The Rupee continues to trade above 59.0 despite all the minor liquidity tightening restrictions placed by RBI. It is clear that all these measures aren’t doing a great deal, with the breakout of 20th June still in play. Things are not looking great moving forward either. Moody’s just issued a statement on India this morning, saying that India’s high interest rates will almost certainly result in a weaker/slower economy. Such a statement borders along “Captain Obvious” territory, but nonetheless is a important reminder of the dire situation RBI find themselves in. A high interest rate is not welcomed as this would be an increased burden on local firms that will face high borrowing costs, increasing their likelihood of failing in such a depressed economy. However, should If they choose to lower interest rates to help their economy, Rupee will certainly weaken further, which will result in a capital flight away from their economy due to higher inflation risks. It is highly unlikely that foreign funds would want to hold onto to Rupee denominated assets given that inflation rates are already incredibly high. Cutting rates will only result in widening the gap between returns and inflation loss. In this case, the path to the road of economic meltdown is slower, but the economy long term outlook is the same as not cutting rates.
Hence the answer for Indian’s problem is not in interest rate policies, but perhaps via other non-conventional monetary policy. However, that may be yet another bridge too far for RBI to cross. With Government current account showing a deficit, there really isn’t any cash available for RBI to embark any sort of multi-year stimulus that is needed. In theory the Central Bank could simply print more money but that would only simply erode current Rupee further, which has been explained earlier that the long-term route for a weak rupee = economic meltdown. Or perhaps, funds can be raised by issuing long-term bonds to other sovereign nations, however the terms would be extremely onerous, and may threaten the autonomy of India (see Cyprus and Greece). Furthermore, there is no obligations for other countries to step in and help India, and there isn’t a framework within BRIC or even Asia for economic coorporation like that Euro-Zone. Hence the higher likelihood for India’s economy and by connection Rupee would be one that is either spiraling down quickly or spiraling down in a slower fashion. Either way, Rupee’s outlook is bearish with very little chance of recovery.

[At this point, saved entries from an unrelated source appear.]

-- ==== Sys2Proof/Laws/State.lean ====
section
/-! SUPPORT. One lemma per field per update of the state: what each named update writes, and that it leaves every other
field alone. -/

namespace Sys2Proof.Machine

namespace State

/-! ### setV -/

@[simp] theorem setV_mem (s : State) (x : Nibble) (b : Byte) : (s.setV x b).mem = s.mem := rfl
@[simp] theorem setV_v (s : State) (x : Nibble) (b : Byte) : (s.setV x b).v = s.v.set x.toNat b := rfl
@[simp] theorem setV_i (s : State) (x : Nibble) (b : Byte) : (s.setV x b).i = s.i := rfl
@[simp] theorem setV_pc (s : State) (x : Nibble) (b : Byte) : (s.setV x b).pc = s.pc := rfl
@[simp] theorem setV_stack (s : State) (x : Nibble) (b : Byte) : (s.setV x b).stack = s.stack := rfl
@[simp] theorem setV_sp (s : State) (x : Nibble) (b : Byte) : (s.setV x b).sp = s.sp := rfl
@[simp] theorem setV_dt (s : State) (x : Nibble) (b : Byte) : (s.setV x b).dt = s.dt := rfl
@[simp] theorem setV_st (s : State) (x : Nibble) (b : Byte) : (s.setV x b).st = s.st := rfl
@[simp] theorem setV_keys (s : State) (x : Nibble) (b : Byte) : (s.setV x b).keys = s.keys := rfl
@[simp] theorem setV_fb (s : State) (x : Nibble) (b : Byte) : (s.setV x b).fb = s.fb := rfl
@[simp] theorem setV_runState (s : State) (x : Nibble) (b : Byte) : (s.setV x b).runState = s.runState := rfl
@[simp] theorem setV_fault (s : State) (x : Nibble) (b : Byte) : (s.setV x b).fault = s.fault := rfl
@[simp] theorem setV_cfg (s : State) (x : Nibble) (b : Byte) : (s.setV x b).cfg = s.cfg := rfl
@[simp] theorem setV_frameLeft (s : State) (x : Nibble) (b : Byte) : (s.setV x b).frameLeft = s.frameLeft := rfl
@[simp] theorem setV_host (s : State) (x : Nibble) (b : Byte) : (s.setV x b).host = s.host := rfl
@[simp] theorem setV_turns (s : State) (x : Nibble) (b : Byte) : (s.setV x b).turns = s.turns := rfl
@[simp] theorem setV_rnd (s : State) (x : Nibble) (b : Byte) : (s.setV x b).rnd = s.rnd := rfl
@[simp] theorem setV_draws (s : State) (x : Nibble) (b : Byte) : (s.setV x b).draws = s.draws := rfl

/-! ### setVs -/

@[simp] theorem setVs_mem (s : State) (bs : List Byte) : (s.setVs bs).mem = s.mem := by simp only [setVs]
@[simp] theorem setVs_i (s : State) (bs : List Byte) : (s.setVs bs).i = s.i := by simp only [setVs]
@[simp] theorem setVs_pc (s : State) (bs : List Byte) : (s.setVs bs).pc = s.pc := by simp only [setVs]
@[simp] theorem setVs_stack (s : State) (bs : List Byte) : (s.setVs bs).stack = s.stack := by simp only [setVs]
@[simp] theorem setVs_sp (s : State) (bs : List Byte) : (s.setVs bs).sp = s.sp := by simp only [setVs]
@[simp] theorem setVs_dt (s : State) (bs : List Byte) : (s.setVs bs).dt = s.dt := by simp only [setVs]
@[simp] theorem setVs_st (s : State) (bs : List Byte) : (s.setVs bs).st = s.st := by simp only [setVs]
@[simp] theorem setVs_keys (s : State) (bs : List Byte) : (s.setVs bs).keys = s.keys := by simp only [setVs]
@[simp] theorem setVs_fb (s : State) (bs : List Byte) : (s.setVs bs).fb = s.fb := by simp only [setVs]
@[simp] theorem setVs_runState (s : State) (bs : List Byte) : (s.setVs bs).runState = s.runState := by simp only [setVs]
@[simp] theorem setVs_fault (s : State) (bs : List Byte) : (s.setVs bs).fault = s.fault := by simp only [setVs]
@[simp] theorem setVs_cfg (s : State) (bs : List Byte) : (s.setVs bs).cfg = s.cfg := by simp only [setVs]
@[simp] theorem setVs_frameLeft (s : State) (bs : List Byte) : (s.setVs bs).frameLeft = s.frameLeft := by simp only [setVs]
@[simp] theorem setVs_host (s : State) (bs : List Byte) : (s.setVs bs).host = s.host := by simp only [setVs]
@[simp] theorem setVs_turns (s : State) (bs : List Byte) : (s.setVs bs).turns = s.turns := by simp only [setVs]
@[simp] theorem setVs_rnd (s : State) (bs : List Byte) : (s.setVs bs).rnd = s.rnd := by simp only [setVs]
@[simp] theorem setVs_draws (s : State) (bs : List Byte) : (s.setVs bs).draws = s.draws := by simp only [setVs]

/-! ### setI -/

@[simp] theorem setI_mem (s : State) (w : Word) : (s.setI w).mem = s.mem := rfl
@[simp] theorem setI_v (s : State) (w : Word) : (s.setI w).v = s.v := rfl
@[simp] theorem setI_i (s : State) (w : Word) : (s.setI w).i = w := rfl
@[simp] theorem setI_pc (s : State) (w : Word) : (s.setI w).pc = s.pc := rfl
@[simp] theorem setI_stack (s : State) (w : Word) : (s.setI w).stack = s.stack := rfl
@[simp] theorem setI_sp (s : State) (w : Word) : (s.setI w).sp = s.sp := rfl
@[simp] theorem setI_dt (s : State) (w : Word) : (s.setI w).dt = s.dt := rfl
@[simp] theorem setI_st (s : State) (w : Word) : (s.setI w).st = s.st := rfl
@[simp] theorem setI_keys (s : State) (w : Word) : (s.setI w).keys = s.keys := rfl
@[simp] theorem setI_fb (s : State) (w : Word) : (s.setI w).fb = s.fb := rfl
@[simp] theorem setI_runState (s : State) (w : Word) : (s.setI w).runState = s.runState := rfl
@[simp] theorem setI_fault (s : State) (w : Word) : (s.setI w).fault = s.fault := rfl
@[simp] theorem setI_cfg (s : State) (w : Word) : (s.setI w).cfg = s.cfg := rfl
@[simp] theorem setI_frameLeft (s : State) (w : Word) : (s.setI w).frameLeft = s.frameLeft := rfl
@[simp] theorem setI_host (s : State) (w : Word) : (s.setI w).host = s.host := rfl
@[simp] theorem setI_turns (s : State) (w : Word) : (s.setI w).turns = s.turns := rfl
@[simp] theorem setI_rnd (s : State) (w : Word) : (s.setI w).rnd = s.rnd := rfl
@[simp] theorem setI_draws (s : State) (w : Word) : (s.setI w).draws = s.draws := rfl

/-! ### setPc -/

@[simp] theorem setPc_mem (s : State) (w : Word) : (s.setPc w).mem = s.mem := rfl
@[simp] theorem setPc_v (s : State) (w : Word) : (s.setPc w).v = s.v := rfl
@[simp] theorem setPc_i (s : State) (w : Word) : (s.setPc w).i = s.i := rfl
@[simp] theorem setPc_pc (s : State) (w : Word) : (s.setPc w).pc = w := rfl
@[simp] theorem setPc_stack (s : State) (w : Word) : (s.setPc w).stack = s.stack := rfl
@[simp] theorem setPc_sp (s : State) (w : Word) : (s.setPc w).sp = s.sp := rfl
@[simp] theorem setPc_dt (s : State) (w : Word) : (s.setPc w).dt = s.dt := rfl
@[simp] theorem setPc_st (s : State) (w : Word) : (s.setPc w).st = s.st := rfl
@[simp] theorem setPc_keys (s : State) (w : Word) : (s.setPc w).keys = s.keys := rfl
@[simp] theorem setPc_fb (s : State) (w : Word) : (s.setPc w).fb = s.fb := rfl
@[simp] theorem setPc_runState (s : State) (w : Word) : (s.setPc w).runState = s.runState := rfl
@[simp] theorem setPc_fault (s : State) (w : Word) : (s.setPc w).fault = s.fault := rfl
@[simp] theorem setPc_cfg (s : State) (w : Word) : (s.setPc w).cfg = s.cfg := rfl
@[simp] theorem setPc_frameLeft (s : State) (w : Word) : (s.setPc w).frameLeft = s.frameLeft := rfl
@[simp] theorem setPc_host (s : State) (w : Word) : (s.setPc w).host = s.host := rfl
@[simp] theorem setPc_turns (s : State) (w : Word) : (s.setPc w).turns = s.turns := rfl
@[simp] theorem setPc_rnd (s : State) (w : Word) : (s.setPc w).rnd = s.rnd := rfl
@[simp] theorem setPc_draws (s : State) (w : Word) : (s.setPc w).draws = s.draws := rfl

/-! ### setDt -/

@[simp] theorem setDt_mem (s : State) (b : Byte) : (s.setDt b).mem = s.mem := rfl
@[simp] theorem setDt_v (s : State) (b : Byte) : (s.setDt b).v = s.v := rfl
@[simp] theorem setDt_i (s : State) (b : Byte) : (s.setDt b).i = s.i := rfl
@[simp] theorem setDt_pc (s : State) (b : Byte) : (s.setDt b).pc = s.pc := rfl
@[simp] theorem setDt_stack (s : State) (b : Byte) : (s.setDt b).stack = s.stack := rfl
@[simp] theorem setDt_sp (s : State) (b : Byte) : (s.setDt b).sp = s.sp := rfl
@[simp] theorem setDt_dt (s : State) (b : Byte) : (s.setDt b).dt = b := rfl
@[simp] theorem setDt_st (s : State) (b : Byte) : (s.setDt b).st = s.st := rfl
@[simp] theorem setDt_keys (s : State) (b : Byte) : (s.setDt b).keys = s.keys := rfl
@[simp] theorem setDt_fb (s : State) (b : Byte) : (s.setDt b).fb = s.fb := rfl
@[simp] theorem setDt_runState (s : State) (b : Byte) : (s.setDt b).runState = s.runState := rfl
@[simp] theorem setDt_fault (s : State) (b : Byte) : (s.setDt b).fault = s.fault := rfl
@[simp] theorem setDt_cfg (s : State) (b : Byte) : (s.setDt b).cfg = s.cfg := rfl
@[simp] theorem setDt_frameLeft (s : State) (b : Byte) : (s.setDt b).frameLeft = s.frameLeft := rfl
@[simp] theorem setDt_host (s : State) (b : Byte) : (s.setDt b).host = s.host := rfl
@[simp] theorem setDt_turns (s : State) (b : Byte) : (s.setDt b).turns = s.turns := rfl
@[simp] theorem setDt_rnd (s : State) (b : Byte) : (s.setDt b).rnd = s.rnd := rfl
@[simp] theorem setDt_draws (s : State) (b : Byte) : (s.setDt b).draws = s.draws := rfl

/-! ### setSt -/

@[simp] theorem setSt_mem (s : State) (b : Byte) : (s.setSt b).mem = s.mem := rfl
@[simp] theorem setSt_v (s : State) (b : Byte) : (s.setSt b).v = s.v := rfl
@[simp] theorem setSt_i (s : State) (b : Byte) : (s.setSt b).i = s.i := rfl
@[simp] theorem setSt_pc (s : State) (b : Byte) : (s.setSt b).pc = s.pc := rfl
@[simp] theorem setSt_stack (s : State) (b : Byte) : (s.setSt b).stack = s.stack := rfl
@[simp] theorem setSt_sp (s : State) (b : Byte) : (s.setSt b).sp = s.sp := rfl
@[simp] theorem setSt_dt (s : State) (b : Byte) : (s.setSt b).dt = s.dt := rfl
@[simp] theorem setSt_st (s : State) (b : Byte) : (s.setSt b).st = b := rfl
@[simp] theorem setSt_keys (s : State) (b : Byte) : (s.setSt b).keys = s.keys := rfl
@[simp] theorem setSt_fb (s : State) (b : Byte) : (s.setSt b).fb = s.fb := rfl
@[simp] theorem setSt_runState (s : State) (b : Byte) : (s.setSt b).runState = s.runState := rfl
@[simp] theorem setSt_fault (s : State) (b : Byte) : (s.setSt b).fault = s.fault := rfl
@[simp] theorem setSt_cfg (s : State) (b : Byte) : (s.setSt b).cfg = s.cfg := rfl
@[simp] theorem setSt_frameLeft (s : State) (b : Byte) : (s.setSt b).frameLeft = s.frameLeft := rfl
@[simp] theorem setSt_host (s : State) (b : Byte) : (s.setSt b).host = s.host := rfl
@[simp] theorem setSt_turns (s : State) (b : Byte) : (s.setSt b).turns = s.turns := rfl
@[simp] theorem setSt_rnd (s : State) (b : Byte) : (s.setSt b).rnd = s.rnd := rfl
@[simp] theorem setSt_draws (s : State) (b : Byte) : (s.setSt b).draws = s.draws := rfl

From a technical perspective, price did manage to break the rising trendline, which is a good sign for further bearish movements. The bullish recovery found on 18-19th July resulted only in a bearish rejection of the trendline with an Evening Star formed. This put price in a good position to move back towards 59.0 in the next few candles or so. However, beyond 59.0 is a different ball game altogether, with Stoch readings already closing to the Oversold region, and is likely to encroach below 20.0 when 59.0 is tagged. Looking at historical readings, Stoch curve tend to rebound on or slightly above 20.0, hence it should not be surprising to see 59.0 holding despite the failure to climb back above the rising trendline.